Картины у нее «доходили» – незаконченные, они висели месяц, два – и вдруг двигались дальше, то есть я вдруг замечал, что в них углубились, оказались прописанными новых два-три квадратных сантиметра. Она загоралась не от чувства, а от идеи, а это долгий путь. Я же норовил убрать подальше брошенный ею холст, где глаз радовал какой-нибудь живой кусок.

Лучшую свою картину она написала без меня и назвала «Чаепитие с китайским чайником». Улитка считала ее сюрреалистической, как и все, что она делала, но по мне это был реализм, как я его понимал. Улитка не мистифицировала, не занималась шаманством – она рассказывала о себе, а рассказ рассчитан на слушателя, то бишь, на зрителя, – иначе зачем рассказывать? Картина раскручивалась по часовой стрелке от пупка – пупок обнаженной героини был центром. Сама героиня, естественно, была одним из Улиткиных взглядов на самое себя. В правой, гордой, согнутой в локте руке героиня держала на тонких извилистых пальцах блюдце с чаем. Сама она парила над или, точнее, за столом, как в балетном прыжке, подобрав под себя левую ногу, а нежно написанный пах и едва обозначенное лоно, похожее на вытянутую каплю, млели, истаивали в накаленном оранжевом сиянии. Справа от героини стоял китайский фарфоровый чайник в виде мужской головы с бледным одутловатым лицом, как будто уже виденным мною, – крышка от чайника была взвешена в другой руке героини, а изнутри катились клубы пара, полные видений. За героиней торчали горбыли забора, как в глубинке, и из его умбры проступали одно над другим два зверских сатанинских лица, третье же лицо было страдальческим лицом гуманиста, художника… впрочем, это могли быть три лица одного человека; а перед героиней на столе, на большом круглом блюде, лежали две головы, вернее, одна голова – лошади – отрубленная, но живая, с глазами, полными боли и ужаса: лошадь смотрела на собственный череп рядом. Были там еще какие-то призраки, и змеиная шея то ли лебедя, то ли павлина, то ли гуся, держащего в клюве яблоко. Но главным, если считать, что глаза лошади не главное, – главным было все-таки лицо героини, очень похожее на Улиткино, но, как всегда, с пустыми глазницами. Не было и правой щеки, а был скол ее, будто то было не живое тело, а его глиняное, полое внутри подобие, кукла… но и там пылало то же оранжевое снедающее пламя, заполняя и полости глазниц.

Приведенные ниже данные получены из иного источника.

theorem State.putMap_keeps {B0 : State} (s : State) (p : Nat) (gs : List Nat) (hk0 : keeps B0 s) :
    keeps B0 (State.putMap s p gs) := by
  unfold State.putMap
  repeat' (first | with_reducible assumption | with_reducible apply State.putBytes_keeps | ((with_reducible refine keeps_foldl _ ?_ ?_); intro _ _ _) | ((with_reducible refine keeps_foldl_fst _ ?_ ?_); intro _ _ _) | ((with_reducible refine keeps_foldl_snd _ ?_ ?_); intro _ _ _) | intro _ | (with_reducible refine keeps_fst (by assumption) ?_) | (with_reducible refine keeps_snd (by assumption) ?_) | (with_reducible refine keeps_trd (by assumption) ?_) | split | dsimp only | fail_if_no_progress with_reducible apply keeps_mk | (fail_if_no_progress ((with_reducible refine keeps_mk' ?x1 ?x2 ?x3 ?_); (case x1 => first | exact fun h => h | exact fun h => Mem.wf_putBytes _ _ h | exact fun h => Tab.wf_filter _ h); (case x2 => exact fun h => h); (case x3 => exact fusesRise_refl _))))

theorem State.startMove_keeps {B0 : State} (s : State) (p : Nat) (m : Move) {t : State} (e : s.startMove p m = some t)
    (hk0 : keeps B0 s) : keeps B0 t := by
  unfold State.startMove at e
  split at e
  · cases e
    exact State.putMap_keeps _ _ _ (State.modTp_keeps _ _ _ hk0)
  · dsimp only at e
    split at e
    · cases e
    · cases e
      exact State.putMap_keeps _ _ _ (State.modTp_keeps _ _ _ (State.choose_keeps _ _ hk0))

theorem State.nextMove_keeps {B0 : State} (s : State) (p : Nat) (l : List Move) (hk0 : keeps B0 s) : keeps B0 (s.nextMove p l) := by
  induction l with
  | nil =>
    unfold State.nextMove
    with_reducible apply State.modTp_keeps
    assumption
  | cons m r ih =>
    unfold State.nextMove
    split
    · rename_i e
      split at e
      · with_reducible apply State.modTp_keeps
        exact State.startMove_keeps s p m e hk0
      · cases e
    · exact ih

theorem State.applyPin_keeps {B0 : State} (s : State) (p : Nat) (num : Nat) (target : Nat) (flags : Nat) (hk0 : keeps B0 s) :
    keeps B0 (State.applyPin s p num target flags) := by
  unfold State.applyPin
  repeat' (first | with_reducible assumption | with_reducible apply State.putMap_keeps | with_reducible apply State.modTp_keeps | ((with_reducible refine keeps_foldl _ ?_ ?_); intro _ _ _) | ((with_reducible refine keeps_foldl_fst _ ?_ ?_); intro _ _ _) | ((with_reducible refine keeps_foldl_snd _ ?_ ?_); intro _ _ _) | intro _ | (with_reducible refine keeps_fst (by assumption) ?_) | (with_reducible refine keeps_snd (by assumption) ?_) | (with_reducible refine keeps_trd (by assumption) ?_) | split | dsimp only | fail_if_no_progress with_reducible apply keeps_mk | (fail_if_no_progress ((with_reducible refine keeps_mk' ?x1 ?x2 ?x3 ?_); (case x1 => first | exact fun h => h | exact fun h => Mem.wf_putBytes _ _ h | exact fun h => Tab.wf_filter _ h); (case x2 => exact fun h => h); (case x3 => exact fusesRise_refl _))))

theorem State.batchRun_keeps {B0 : State} (s : State) (p : Nat) (b : Batch) (z0 : List (Nat × Nat × Nat)) (hk0 : keeps B0 s) :
    keeps B0 (State.batchRun s p b z0) := by
  induction z0 generalizing s  with
  | nil => unfold State.batchRun; assumption
  | cons a r ih => 
    unfold State.batchRun
    repeat' (first | with_reducible assumption | with_reducible apply State.loswProg_keeps | with_reducible apply State.applyPin_keeps | with_reducible apply State.loswFail_keeps | with_reducible apply State.loswDone_keeps | with_reducible apply State.modTp_keeps | (with_reducible refine State.startMove_keeps _ _ (by assumption) ?_) | (with_reducible refine State.startMove_keeps _ _ _ (by assumption) ?_) | (with_reducible refine keeps_ite_none (by assumption) ?_) | with_reducible apply ih | ((with_reducible refine keeps_foldl _ ?_ ?_); intro _ _ _) | ((with_reducible refine keeps_foldl_fst _ ?_ ?_); intro _ _ _) | ((with_reducible refine keeps_foldl_snd _ ?_ ?_); intro _ _ _) | intro _ | (with_reducible refine keeps_fst (by assumption) ?_) | (with_reducible refine keeps_snd (by assumption) ?_) | (with_reducible refine keeps_trd (by assumption) ?_) | split | dsimp only | fail_if_no_progress with_reducible apply keeps_mk | (fail_if_no_progress ((with_reducible refine keeps_mk' ?x1 ?x2 ?x3 ?_); (case x1 => first | exact fun h => h | exact fun h => Mem.wf_putBytes _ _ h | exact fun h => Tab.wf_filter _ h); (case x2 => exact fun h => h); (case x3 => exact fusesRise_refl _))))

theorem State.afterMove_keeps {B0 : State} (s : State) (p : Nat) (hk0 : keeps B0 s) :
    keeps B0 (State.afterMove s p) := by
  unfold State.afterMove
  repeat' (first | with_reducible assumption | with_reducible apply State.nextMove_keeps | with_reducible apply State.batchRun_keeps | ((with_reducible refine keeps_foldl _ ?_ ?_); intro _ _ _) | ((with_reducible refine keeps_foldl_fst _ ?_ ?_); intro _ _ _) | ((with_reducible refine keeps_foldl_snd _ ?_ ?_); intro _ _ _) | intro _ | (with_reducible refine keeps_fst (by assumption) ?_) | (with_reducible refine keeps_snd (by assumption) ?_) | (with_reducible refine keeps_trd (by assumption) ?_) | split | dsimp only | fail_if_no_progress with_reducible apply keeps_mk | (fail_if_no_progress ((with_reducible refine keeps_mk' ?x1 ?x2 ?x3 ?_); (case x1 => first | exact fun h => h | exact fun h => Mem.wf_putBytes _ _ h | exact fun h => Tab.wf_filter _ h); (case x2 => exact fun h => h); (case x3 => exact fusesRise_refl _))))

theorem State.copySubs_keeps {B0 : State} (s : State) (p : Nat) (st : Nat) (so : Nat) (dt : Nat) (d0 : Nat) (subs : List Nat) (hk0 : keeps B0 s) :
    keeps B0 (State.copySubs s p st so dt d0 subs) := by
  unfold State.copySubs
  repeat' (first | with_reducible assumption | with_reducible apply State.fillStripes_keeps | with_reducible apply State.putLoc_keeps | with_reducible apply State.poisonRead_keeps | with_reducible apply State.reportLoc_keeps | with_reducible apply State.readUnit_keeps | with_reducible apply State.placeWaits_keeps | ((with_reducible refine keeps_foldl _ ?_ ?_); intro _ _ _) | ((with_reducible refine keeps_foldl_fst _ ?_ ?_); intro _ _ _) | ((with_reducible refine keeps_foldl_snd _ ?_ ?_); intro _ _ _) | intro _ | (with_reducible refine keeps_fst (by assumption) ?_) | (with_reducible refine keeps_snd (by assumption) ?_) | (with_reducible refine keeps_trd (by assumption) ?_) | split | dsimp only | fail_if_no_progress with_reducible apply keeps_mk | (fail_if_no_progress ((with_reducible refine keeps_mk' ?x1 ?x2 ?x3 ?_); (case x1 => first | exact fun h => h | exact fun h => Mem.wf_putBytes _ _ h | exact fun h => Tab.wf_filter _ h); (case x2 => exact fun h => h); (case x3 => exact fusesRise_refl _))))

theorem State.commitMove_keeps {B0 : State} (s : State) (p : Nat) (m : Move) (hk0 : keeps B0 s) :
    keeps B0 (State.commitMove s p m) := by
  unfold State.commitMove
  repeat' (first | with_reducible assumption | with_reducible apply State.modTp_keeps | with_reducible apply State.copySubs_keeps | with_reducible apply State.bump_keeps | ((with_reducible refine keeps_foldl _ ?_ ?_); intro _ _ _) | ((with_reducible refine keeps_foldl_fst _ ?_ ?_); intro _ _ _) | ((with_reducible refine keeps_foldl_snd _ ?_ ?_); intro _ _ _) | intro _ | (with_reducible refine keeps_fst (by assumption) ?_) | (with_reducible refine keeps_snd (by assumption) ?_) | (with_reducible refine keeps_trd (by assumption) ?_) | split | dsimp only | fail_if_no_progress with_reducible apply keeps_mk | (fail_if_no_progress ((with_reducible refine keeps_mk' ?x1 ?x2 ?x3 ?_); (case x1 => first | exact fun h => h | exact fun h => Mem.wf_putBytes _ _ h | exact fun h => Tab.wf_filter _ h); (case x2 => exact fun h => h); (case x3 => exact fusesRise_refl _))))

theorem State.abandonMove_keeps {B0 : State} (s : State) (p : Nat) (m : Move) (hk0 : keeps B0 s) :
    keeps B0 (State.abandonMove s p m) := by
  unfold State.abandonMove
  repeat' (first | with_reducible assumption | with_reducible apply State.afterMove_keeps | with_reducible apply State.loswFail_keeps | with_reducible apply State.logEv_keeps | with_reducible apply State.bump_keeps | with_reducible apply State.putMap_keeps | with_reducible apply State.modTp_keeps | ((with_reducible refine keeps_foldl _ ?_ ?_); intro _ _ _) | ((with_reducible refine keeps_foldl_fst _ ?_ ?_); intro _ _ _) | ((with_reducible refine keeps_foldl_snd _ ?_ ?_); intro _ _ _) | intro _ | (with_reducible refine keeps_fst (by assumption) ?_) | (with_reducible refine keeps_snd (by assumption) ?_) | (with_reducible refine keeps_trd (by assumption) ?_) | split | dsimp only | fail_if_no_progress with_reducible apply keeps_mk | (fail_if_no_progress ((with_reducible refine keeps_mk' ?x1 ?x2 ?x3 ?_); (case x1 => first | exact fun h => h | exact fun h => Mem.wf_putBytes _ _ h | exact fun h => Tab.wf_filter _ h); (case x2 => exact fun h => h); (case x3 => exact fusesRise_refl _))))
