theorem State.stompCopy_keeps {B0 : State} (s : State) (q : Nat) (x : Flit) (hk0 : keeps B0 s) :
    keeps B0 (State.stompCopy s q x) := by
  unfold State.stompCopy
  repeat' (first | with_reducible assumption | with_reducible apply State.queueFwd_keeps | with_reducible apply State.rxFirst_keeps | ((with_reducible refine keeps_foldl _ ?_ ?_); intro _ _ _) | ((with_reducible refine keeps_foldl_fst _ ?_ ?_); intro _ _ _) | ((with_reducible refine keeps_foldl_snd _ ?_ ?_); intro _ _ _) | intro _ | (with_reducible refine keeps_fst (by assumption) ?_) | (with_reducible refine keeps_snd (by assumption) ?_) | (with_reducible refine keeps_trd (by assumption) ?_) | split | dsimp only | fail_if_no_progress with_reducible apply keeps_mk | (fail_if_no_progress ((with_reducible refine keeps_mk' ?x1 ?x2 ?x3 ?_); (case x1 => first | exact fun h => h | exact fun h => Mem.wf_putBytes _ _ h | exact fun h => Tab.wf_filter _ h); (case x2 => exact fun h => h); (case x3 => exact fusesRise_refl _))))

theorem State.linkUp_keeps {B0 : State} (s : State) (q : Nat) (lanes : Nat) (partner : Nat) (hk0 : keeps B0 s) :
    keeps B0 (State.linkUp s q lanes partner) := by
  unfold State.linkUp
  repeat' (first | with_reducible assumption | with_reducible apply State.modPort_keeps | ((with_reducible refine keeps_foldl _ ?_ ?_); intro _ _ _) | ((with_reducible refine keeps_foldl_fst _ ?_ ?_); intro _ _ _) | ((with_reducible refine keeps_foldl_snd _ ?_ ?_); intro _ _ _) | intro _ | (with_reducible refine keeps_fst (by assumption) ?_) | (with_reducible refine keeps_snd (by assumption) ?_) | (with_reducible refine keeps_trd (by assumption) ?_) | split | dsimp only | fail_if_no_progress with_reducible apply keeps_mk | (fail_if_no_progress ((with_reducible refine keeps_mk' ?x1 ?x2 ?x3 ?_); (case x1 => first | exact fun h => h | exact fun h => Mem.wf_putBytes _ _ h | exact fun h => Tab.wf_filter _ h); (case x2 => exact fun h => h); (case x3 => exact fusesRise_refl _))))

theorem State.lkTake_keeps {B0 : State} (s : State) (p : Nat) (base : Word) (size : Nat) (z0 : Nat) (hk0 : keeps B0 s) :
    keeps B0 (State.lkTake s p base size z0) := by
  induction z0 generalizing s  with
  | zero => unfold State.lkTake; assumption
  | succ n ih => 
    unfold State.lkTake
    repeat' (first | with_reducible assumption | with_reducible apply State.devWrite_keeps | with_reducible apply State.modLp_keeps | with_reducible apply State.devRead_keeps | with_reducible apply ih | ((with_reducible refine keeps_foldl _ ?_ ?_); intro _ _ _) | ((with_reducible refine keeps_foldl_fst _ ?_ ?_); intro _ _ _) | ((with_reducible refine keeps_foldl_snd _ ?_ ?_); intro _ _ _) | intro _ | (with_reducible refine keeps_fst (by assumption) ?_) | (with_reducible refine keeps_snd (by assumption) ?_) | (with_reducible refine keeps_trd (by assumption) ?_) | split | dsimp only | fail_if_no_progress with_reducible apply keeps_mk | (fail_if_no_progress ((with_reducible refine keeps_mk' ?x1 ?x2 ?x3 ?_); (case x1 => first | exact fun h => h | exact fun h => Mem.wf_putBytes _ _ h | exact fun h => Tab.wf_filter _ h); (case x2 => exact fun h => h); (case x3 => exact fusesRise_refl _))))

theorem State.sendSrc_keeps {B0 : State} (s : State) (p : Nat) (d : List Byte) (hk0 : keeps B0 s) :
    keeps B0 (State.sendSrc s p d).1 := by
  unfold State.sendSrc
  repeat' (first | with_reducible assumption | with_reducible apply State.devRead_keeps | with_reducible apply State.bump_keeps | ((with_reducible refine keeps_foldl _ ?_ ?_); intro _ _ _) | ((with_reducible refine keeps_foldl_fst _ ?_ ?_); intro _ _ _) | ((with_reducible refine keeps_foldl_snd _ ?_ ?_); intro _ _ _) | intro _ | (with_reducible refine keeps_fst (by assumption) ?_) | (with_reducible refine keeps_snd (by assumption) ?_) | (with_reducible refine keeps_trd (by assumption) ?_) | split | dsimp only | fail_if_no_progress with_reducible apply keeps_mk | (fail_if_no_progress ((with_reducible refine keeps_mk' ?x1 ?x2 ?x3 ?_); (case x1 => first | exact fun h => h | exact fun h => Mem.wf_putBytes _ _ h | exact fun h => Tab.wf_filter _ h); (case x2 => exact fun h => h); (case x3 => exact fusesRise_refl _))))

Так я пытаюсь описать образы картины, но как мне передать впечатление от нее, впечатление пройденного пути и утвержденного духа, впечатление преодоленного страдания и мужественного жеста? «Да, я так живу, – говорила ее героиня. – Это больно и мучительно, и хотя я очень боюсь боли, я сильней ее…»

Другую свою картину она писала на моих глазах, так и не дописав… Она набросала композицию, которая, по ее утверждению, давно созрела в ней, не только созрела, но и мучила ее, однако после двух часов работы отложила кисти, с тоской посмотрела на холст и, взяв тряпку, о которую вытирают кисти, смазала написанное.

– Что ты делаешь?! – подскочил я. Мне нравилось, как она начала.

– Не то, не то! – простонала она.

Но стирала она не все подряд, а то, что меньше всего ее устраивало, стирала так, что после тряпки оставались странные разводы. Потом она сидела и вглядывалась в них.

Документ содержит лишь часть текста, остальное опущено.